-- ==== Sys2Proof/Machine/CmdRules.lean ====
section
/-! DEFINITION. The rule commands (R271 to R278). -/

namespace Sys2Proof.Machine

/-! ## The RULE_INSERT parameter block -/

/-- Words per entry that a PLEN of RULE_INSERT stands for. -/
def insertWords (plen : Nat) : Nat := if plen = 36 then 1 else if plen = 68 then 2 else if plen = 120 then 4 else 8
/-- PLEN of RULE_INSERT at `n` words per entry. -/
def insertPlen (n : Nat) : Nat := if n = 1 then 36 else 16 + 26 * n
/-- The entry that a parameter block of `n` words per entry describes. -/
def entOf (p : List Byte) (n : Nat) : Ent :=
  { words := (List.range n).map (fun j => (BitVec.ofNat 80 (bytesAt p (16 + 20 * j) 10), BitVec.ofNat 80 (bytesAt p (26 + 20 * j) 10)))
    segs := (List.range (n / 2)).map (fun j => unitsOfImage ((p.drop (16 + 20 * n + 12 * j)).take 12))
    ad := BitVec.ofNat 64 (bytesAt p 8 8), prio := bytesAt p 2 3 % 2 ^ 20 }
/-- The form of a parameter block: TARGET, reserved bits, R34 and the AD of an 80-bit entry (R265, R271, R272). -/
def entChk (p : List Byte) (n : Nat) : Chk :=
  let zero (i m : Nat) : Chk := chk ((bytesAt p i 1 &&& m) != 0) stBadParam i
  let e := entOf p n
  let bad := e.words.zipIdx.find? (fun w => (w.1.1 &&& ~~~w.1.2) != 0)
  let seg := 16 + 20 * n
  firstChk ([chk (2 ≤ bytesAt p 1 1) stBadParam 1, zero 2 0xF0, zero 5 0xFF, zero 6 0xFF, zero 7 0xFF,
      bad.bind (fun w => some (stBadParam, w.2)), chk (n == 1 && bytesAt p 8 4 != 0) stBadParam 8]
    ++ ((List.range (n / 2)).map (fun j => [zero (seg + 12 * j + 8) 0x88, zero (seg + 12 * j + 9) 0xFF, zero (seg + 12 * j + 10) 0xFF,
        zero (seg + 12 * j + 11) 0xFF])).flatten)

/-! ## One insert (R272, R273) -/

/-- What an attempt to insert gives. -/
inductive Ins
  | wait (s : State)
  | fail (status detail : Nat)
  | done (s : State) (index : Nat)

/-- Insert an entry into a table, in the slots that TARGET reaches. -/
def State.insertOne (s : State) (c : Ch) (x t : Nat) (target : Nat) (e : Ent) : Ins :=
  let r := s.tableOf c t
  let a := s.planned c
  let key := e.ad &&& r.mask
  match s.reach c a r target key with
  | none => .fail stEpoch 0
  | some (slots, tr) =>
    match (a.carriers r key).find? (fun k => slots.any (fun i => a.live i k)) with
    | some k => .fail stExists (s.indexOf c k)
    | none =>
      match a.freeEntry r.width r.blocks e.ranged with
      | none => .fail stNoSpace 0
      | some k =>
        match s.lockTurn c x [k / 4096] with
        | some s => .wait s
        | none =>
          let s := s.enqueue c x (a.putItems t r.width k e (slots.contains 0) (slots.contains 1))
          .done (s.track c tr [k]) (s.indexOf c k)

/-- The checks of RULE_INSERT. -/
def State.ruleInsertChecks (s : State) (c : Ch) (e : Exec) : Checks :=
  let t := e.par 0 1
  (true,
    [e.plenIn [36, 68, 120, 224] 4, entChk (e.req.drop 16) (insertWords e.plen), s.rightT c e t, s.tableChk c t,
      chk (e.plen != insertPlen (widthWords (s.tableOf c t).width)) stBadParam 4, s.onlyOn c],
    [])

/-- RULE_INSERT: the checks of R267 and R272, then one insert (R273). -/
def execRuleInsert (c : Ch) (x : Fin 8) (s : State) : Out := .next (s.command c x 0x10 fun e s =>
  let p := e.req.drop 16
  s.gate c x (s.ruleInsertChecks c e)
    (match s.insertOne c x (e.par 0 1) (e.par 1 1 % 4) (entOf p (insertWords e.plen)) with
      | .wait s => s
      | .fail st d => s.finish c x st d
      | .done s i => s.finish c x stOK i))

/-! ## Delete and modify (R274 to R276) -/

/-- The form shared by the commands that name a rule by its AD key. -/
def Exec.keyForm (e : Exec) : List Chk := [chk (2 ≤ e.par 1 1) stBadParam 1] ++ e.rsvBytes 2 6

/-- The slots that a delete or modify command reaches: its AD key, masked by the table's ADKEY_MASK. -/
def State.keyWay (s : State) (c : Ch) (e : Exec) : Option (List Nat × Track) :=
  let r := s.tableOf c (e.par 0 1)
  s.reach c (s.planned c) r (e.par 1 1 % 4) (BitVec.ofNat 64 (e.par 8 8) &&& r.mask)
/-- The checks of RULE_DELETE. -/
def State.ruleDeleteChecks (s : State) (c : Ch) (e : Exec) : Checks :=
  let t := e.par 0 1
  (true, [e.plenIn [16]] ++ e.keyForm ++ [s.rightT c e t, s.tableChk c t, s.onlyOn c], [chk (s.keyWay c e).isNone stEpoch])

/-- RULE_DELETE: the entries that carry the key leave the slots that the change reaches (R274, R275). -/
def execRuleDelete (c : Ch) (x : Fin 8) (s : State) : Out := .next (s.command c x 0x11 fun e s =>
  let t := e.par 0 1
  let r := s.tableOf c t
  let a := s.planned c
  let key : BitVec 64 := BitVec.ofNat 64 (e.par 8 8) &&& r.mask
  s.gate c x (s.ruleDeleteChecks c e)
    (match s.keyWay c e with
      | none => s
      | some (slots, tr) =>
        let ks := (a.carriers r key).filter (fun k => slots.any (fun i => a.live i k))
        match ks with
        | [] => s.finish c x stNotFound
        | k :: _ =>
          s.lockAll c x ((ks.map (· / 4096)).dedup)
            ((ks.foldl (fun s k => s.dropFrom c x t r tr slots k) s).finish c x stOK (s.indexOf c k))))

/-- The checks of RULE_MODIFY_AD. -/
def State.ruleModifyChecks (s : State) (c : Ch) (e : Exec) : Checks :=
  let t := e.par 0 1
  let r := s.tableOf c t
  let key : BitVec 64 := BitVec.ofNat 64 (e.par 8 8) &&& r.mask
  let ad : BitVec 64 := BitVec.ofNat 64 (e.par 16 8)
  (true,
    [e.plenIn [24]] ++ e.keyForm
      ++ [chk (r != TableRec.none_ && ((ad &&& r.mask) != key || (r.width == 0 && e.par 16 4 != 0))) stBadParam 16,
        s.rightT c e t, s.tableChk c t, s.onlyOn c],
    [chk (s.keyWay c e).isNone stEpoch])

/-- RULE_MODIFY_AD: one pair write when the entry is live only where the change reaches, else a copy with the new AD
(R274, R276). -/
def execRuleModifyAd (c : Ch) (x : Fin 8) (s : State) : Out := .next (s.command c x 0x12 fun e s =>
  let t := e.par 0 1
  let r := s.tableOf c t
  let a := s.planned c
  let key : BitVec 64 := BitVec.ofNat 64 (e.par 8 8) &&& r.mask
  let ad : BitVec 64 := BitVec.ofNat 64 (e.par 16 8)
  s.gate c x (s.ruleModifyChecks c e)
    (match s.keyWay c e with
      | none => s
      | some (slots, tr) =>
        match (a.carriers r key).find? (fun k => slots.any (fun i => a.live i k)) with
        | none => s.finish c x stNotFound
        | some k =>
          if [0, 1].all (fun i => !a.live i k || slots.contains i) then
            s.lockAll c x [k / 4096] ((s.enqueue c x [a.adItem t r.width k ad]).finish c x stOK (s.indexOf c k))
          else
            let old := a.ent r.width k
            match a.freeEntry r.width r.blocks old.ranged with
            | none => s.finish c x stNoSpace
            | some k' =>
              s.lockAll c x ([k / 4096, k' / 4096].dedup)
                (let on (i : Nat) : Bool := slots.contains i && a.live i k
                 let s := s.enqueue c x (a.putItems t r.width k' { old with ad := ad } (on 0) (on 1))
                 let s := (s.track c tr [k']).dropFrom c x t r tr slots k
                 s.finish c x stOK (s.indexOf c k'))))

/-! ## RULE_READ (R277) -/

/-- Bytes of an entry record at a width. -/
def recordSize (width : Nat) : Nat := 64 * (width + 1)
/-- The entry record of R277. -/
def State.entryRecord (s : State) (c : Ch) (a : ArrayMem) (width key : Nat) : List Byte :=
  let n := widthWords width
  let segs := (List.range (n / 2)).map (fun j => rangeImage (a.unit3 (key + 2 * j)).eff (a.unit3 (key + 2 * j + 1)).eff)
  padTo (recordSize width) (toBytes 4 (s.indexOf c key) ++ toBytes 4 0
    ++ ((List.range n).map (fun j => wordImage (a.word (key + j)))).flatten ++ segs.flatten
    ++ toBytes 8 (a.adOf width key).toNat)

/-- The checks of RULE_READ. -/
def State.ruleReadChecks (s : State) (c : Ch) (e : Exec) : Checks :=
  let t := e.par 0 1
  let scan := e.par 1 1 % 2 = 1
  (false,
    [e.plenIn [24], e.rsv 1 0xFE] ++ e.rsvBytes 2 6 ++ (if scan then e.rsvBytes 12 4 else []) ++ e.stageRef 16
      ++ [s.rightS c e t, s.tableChk c t, chk (decide scan && decide (e.stLen 16 < recordSize (s.tableOf c t).width)) stBadParam 16],
    [])

/-- RULE_READ: the entries of a key, or a scan from CURSOR (R277). -/
def execRuleRead (c : Ch) (x : Fin 8) (s : State) : Out := .next (s.command c x 0x13 fun e s =>
  let t := e.par 0 1
  let scan := e.par 1 1 % 2 = 1
  let r := s.tableOf c t
  let a := s.planned c
  let size := recordSize r.width
  let off := e.stOff 16
  let len := e.stLen 16
  let key : BitVec 64 := BitVec.ofNat 64 (e.par 8 8) &&& r.mask
  let all := if scan then (a.entries r).filter (fun k => decide (e.par 8 4 ≤ s.indexOf c k)) else a.carriers r key
  let put (ks : List Nat) : State := s.modChan c (fun q => q.stagePutBytes e.hf off ((ks.map (s.entryRecord c a r.width)).flatten))
  s.gate c x (s.ruleReadChecks c e)
    (if scan then
      let ks := all.take (len / size)
      let next := match (all.drop (len / size)) with | [] => 0xFFFFFFFF | k :: _ => s.indexOf c k
      (put ks).finish c x stOK ks.length (toBytes 4 next)
    else if all = [] then s.finish c x stNotFound
    else if len < size * all.length then s.finish c x stBadParam 16
    else (put all).finish c x stOK all.length))

/-! ## RULE_BULK_INSERT (R278) -/

/-- Bytes of an insert record at a width. -/
def bulkSize (width : Nat) : Nat := match width with | 0 => 64 | 1 => 128 | 2 => 128 | _ => 256

/-- Insert the records from number `done` on: `last` is the INDEX of the last one inserted. -/
def State.bulkRun (c : Ch) (x t target size n : Nat) (data : List Byte) : Nat → Nat → Nat → State → State
  | 0, done, last, s => s.finish c x stOK (done * 2 ^ 32 + last)
  | k + 1, done, last, s =>
    let p := (data.drop (done * size)).take size
    match entChk p n with
    | some r => s.finish c x r.1 (done * 2 ^ 32 + last)
    | none =>
      match s.insertOne c x t target (entOf p n) with
      | .wait s => s.setPhase c x 1 [done, last]
      | .fail st _ => s.finish c x st (done * 2 ^ 32 + last)
      | .done s i => State.bulkRun c x t target size n data k (done + 1) i s

/-- The checks of RULE_BULK_INSERT. -/
def State.bulkInsertChecks (s : State) (c : Ch) (e : Exec) : Checks :=
  let t := e.par 0 1
  let count := e.par 4 4
  let size := bulkSize (s.tableOf c t).width
  let len := e.stLen 8
  let form : Chk :=
    if len < count * size then some (stBadParam, len / size)
    else if count * size < len then some (stBadParam, count)
    else match (s.chan c).stageBytes e.hf (e.stOff 8) len with
      | .bad o => some (stFault, o)
      | .bytes data =>
        ((List.range count).find? (fun i => bytesAt data (i * size) 1 != t || bytesAt data (i * size + 1) 1 % 4 != e.par 1 1 % 4)).map
          (fun i => (stBadParam, i))
  (true,
    [e.plenIn [16], chk (2 ≤ e.par 1 1) stBadParam 1] ++ e.rsvBytes 2 2 ++ e.stageRef 8
      ++ [s.rightT c e t, s.tableChk c t, form, s.onlyOn c],
    [])

/-- RULE_BULK_INSERT: the records in order, until one fails (R278). -/
def execRuleBulkInsert (c : Ch) (x : Fin 8) (s : State) : Out := .next (s.command c x 0x14 fun e s =>
  let t := e.par 0 1
  let target := e.par 1 1 % 4
  let count := e.par 4 4
  let r := s.tableOf c t
  let size := bulkSize r.width
  let off := e.stOff 8
  let len := e.stLen 8
  let got := (s.chan c).stageBytes e.hf off len
  let done := e.nums.getD 0 0
  let last := e.nums.getD 1 0
  let run (s : State) : State := match got with
    | .bad o => s.finish c x stFault o
    | .bytes data => State.bulkRun c x t target size (widthWords r.width) data (count - done) done last s
  if e.phase = 1 then run s
  else s.gate c x (s.bulkInsertChecks c e) (run s))

end Sys2Proof.Machine
end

○ ○ ○ ○ ○ ○ ○

### WHAT IS BEING ASKED
The response must hold only the lines above from the line with "def entOf (p" through the line with "ad := BitVec.ofNat", each copied exactly, both ends kept.

### OUTPUT BELOW
def entOf (p : List Byte) (n : Nat) : Ent :=
  { words := (List.range n).map (fun j => (BitVec.ofNat 80 (bytesAt p (16 + 20 * j) 10), BitVec.ofNat 80 (bytesAt p (26 + 20 * j) 10)))
    segs := (List.range (n / 2)).map (fun j => unitsOfImage ((p.drop (16 + 20 * n + 12 * j)).take 12))
    ad := BitVec.ofNat 64 (bytesAt p 8 8), prio := bytesAt p 2 3 % 2 ^ 20 }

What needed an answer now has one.